The term “pecking order” was introduced by Thorleif Schjelderup-Ebbe in 1921 under the German terms Hackordnung or Hackliste, and brought into English in 1927. Schjelderup-Ebbe studied chickens and how they express dominance via pecking. He found that chickens typically have a pecking order that runs 15 deep. This pecking order allows for a more effective use of energy and resources when they are scarce, and reduces risk of injury–since the predetermined hierarchy discourages fighting over food or mates.
In The Dark
The social hierarchy of chickens tends to fall apart, however, when they’re in the dark. The pecking order goes from 15 deep to 3 deep. As a result, more fighting occurs and the health of the chickens declines.
Shine a Little Light
Leave it to some ingenious Minnesotans to come up with a way to literally shine a light on this issue and those chickens. By shining LED lights on the chickens, they become less aggressive and re-establish their pecking order.
What’s the Pecking Order in Your Company?
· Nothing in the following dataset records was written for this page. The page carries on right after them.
/-- Every case of a step keeps the invariant. -/
theorem Inv.effect {s t : State} (h : Inv s) (he : StepEffect s s.tick t) : Inv t := by
  have hb := h.buffer
  cases he with
  | reset => exact inv_resetCore _
  | idle | nop => exact h.tick
  | init => exact inv_opened h.tick
  | dataProtocol | finalProtocol => exact inv_raise_protocol h.tick
  | dataOverflow b ha hp hl => exact inv_raise_overflow h.tick hp hl
  | data b ha hp hl hf =>
    refine inv_pushed_of_absorb (t := { s.tick with len := s.len + 1#61 }) (h.ovf_false (by simp [hp])) hb b hf
      (h.roundIndex (by simp [hp])) (h.noPadding (.inr (.inl hp))) ?_
    have hm := h.fillOfLength hp
    have hs : (s.len + 1#61).toNat = s.len.toNat + 1 := toNat_succ_of_ne_maxLen hl
    simp only [tick_fill, hs]
    omega
  | final ha hp =>
    exact inv_of_pad (h.ovf_false (by simp [hp])) hb rfl (h.fill_le (by rw [hp]; rfl)) (h.roundIndex (by simp [hp]))
      (by simp) (by simp)
  | pad80 _ hp hq hf =>
    exact inv_pushed_of_pad (t := { s.tick with padst := .pz }) (h.ovf_false (by simp [hp])) hb _ hf
      (h.roundIndex (by simp [hp])) (.inl rfl)
  | padz _ hp hq hz hf =>
    exact inv_pushed_of_pad (t := s.tick) (h.ovf_false (by simp [hp])) hb _ hf (h.roundIndex (by simp [hp])) (.inl hq)
  | padlen _ hp hq hl hf =>
    exact inv_pushed_of_pad (t := s.tick) (h.ovf_false (by simp [hp])) hb _ hf (h.roundIndex (by simp [hp]))
      (.inr ⟨hq, hl⟩)
  | padsw _ hp hq hz =>
    exact inv_of_pad (h.ovf_false (by simp [hp])) hb hp (by simp [hz]) (h.roundIndex (by simp [hp])) (by simp) (by simp [hz])
  | load _ hp hf | round _ hp hf | lastRound _ hp hf =>
    have hc : s.phase.compressing = true := by rw [hp]; rfl
    exact inv_of_compressing (h.ovf_false (by simp [hp])) hb (by simp [hp, Phase.compressing]) hf (by simp [hp])
      (h.markFirst hc) (h.wholeBlocks hc)
  | addbkAbsorb _ hp hq => exact inv_addedBack h.tick hp (.inl ⟨hq, rfl⟩)
  | addbkPad _ hp hq => exact inv_addedBack h.tick hp (.inr (.inl ⟨hq, rfl⟩))
  | addbkDone _ hp hq => exact inv_addedBack h.tick hp (.inr (.inr ⟨hq, rfl⟩))

end Sys2Proof.Machine
end

section
/-! SUPPORT. The wait of a busy core (70_reset_and_hazards.md R339, R341): a state of the invariant has a step, each step without
`RESET` is one of the busy steps to go, and there are at most 205 of them. -/

namespace Sys2Proof.Machine

/-- A busy state of the invariant has a step: the micro-operation it selects acts within its domain (R78). -/
theorem Inv.exists_busy_effect {s : State} (h : Inv s) (hd : rdy s = false) (hr : s.pins.rst = false) :
    ∃ t, StepEffect s s.tick t := by
  obtain ⟨i, hi⟩ := h.exists_selected hd
  have hle (hp : s.phase = .pad) : s.fill.toNat ≤ 63 := h.fill_le (by rw [hp]; rfl)
  cases hi with
  | pad80 hp hq => exact ⟨_, .pad80 hr hp hq (hle hp)⟩
  | padz hp hq hz => exact ⟨_, .padz hr hp hq hz (hle hp)⟩
  | padsw hp hq hz => exact ⟨_, .padsw hr hp hq hz⟩
  | padlen hp hq => exact ⟨_, .padlen hr hp hq (h.lengthField hp hq).1 (hle hp)⟩
  | load hp => exact ⟨_, .load hr hp (h.fullBlock.mpr (by rw [hp]; rfl))⟩
  | round hp =>
    have hf : s.fill = 64#7 := h.fullBlock.mpr (by rw [hp]; rfl)
    obtain ⟨f, g, k, n, he⟩ := exec_round s.rnd
    by_cases hi : s.rnd = 63#6
    · exact ⟨_, .lastRound hr hp hf hi f g k n fun v => (he v).trans (if_pos hi)⟩
    · exact ⟨_, .round hr hp hf hi f g k n fun v => (he v).trans (if_neg hi)⟩
  | addbk hp =>
    have hc : s.phase.compressing = true := by rw [hp]; rfl
    have hf : s.fill = 64#7 := h.fullBlock.mpr hc
    cases hq : s.padst with
    | none => exact ⟨_, .addbkAbsorb hr hp hq hf⟩
    | p80 => exact absurd hq (h.markFirst hc)
    | pz => exact ⟨_, .addbkPad hr hp hq hf⟩
    | pl => exact ⟨_, .addbkDone hr hp hq hf⟩

section
variable {s : State}

theorem busySteps_ready (hd : rdy s = true) : busySteps s = 0 := by
  obtain hp | hp | hp | hp := (rdy_iff s).mp hd <;> simp only [busySteps, hp]

theorem busySteps_p80 (hp : s.phase = .pad) (hq : s.padst = .p80) :
    busySteps s = 1 + if s.fill.toNat = 63 then compressionSteps + zeroBlockSteps else zeroSteps (s.fill.toNat + 1) := by
  simp only [busySteps, hp, hq]

theorem busySteps_pz (hp : s.phase = .pad) (hq : s.padst = .pz) : busySteps s = zeroSteps s.fill.toNat := by
  simp only [busySteps, hp, hq]

theorem busySteps_pl (hp : s.phase = .pad) (hq : s.padst = .pl) :
    busySteps s = (64 - s.fill.toNat) + compressionSteps := by
  simp only [busySteps, hp, hq]

theorem busySteps_load (hp : s.phase = .load) : busySteps s = compressionSteps + afterBlock s.padst := by
  simp only [busySteps, hp]

theorem busySteps_round (hp : s.phase = .round) : busySteps s = (64 - s.rnd.toNat) + 1 + afterBlock s.padst := by
  simp only [busySteps, hp]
When organizations are not clear about roles, accountability, and authority, they tend to act aggressively and inefficiently. They lose time and energy, and they risk injury (more emotional than physical). When a company has a clear organizational chart and complete job descriptions that outline roles, however, employees tend to be more accountable, efficient, and content. They stop fighting each other for kernels.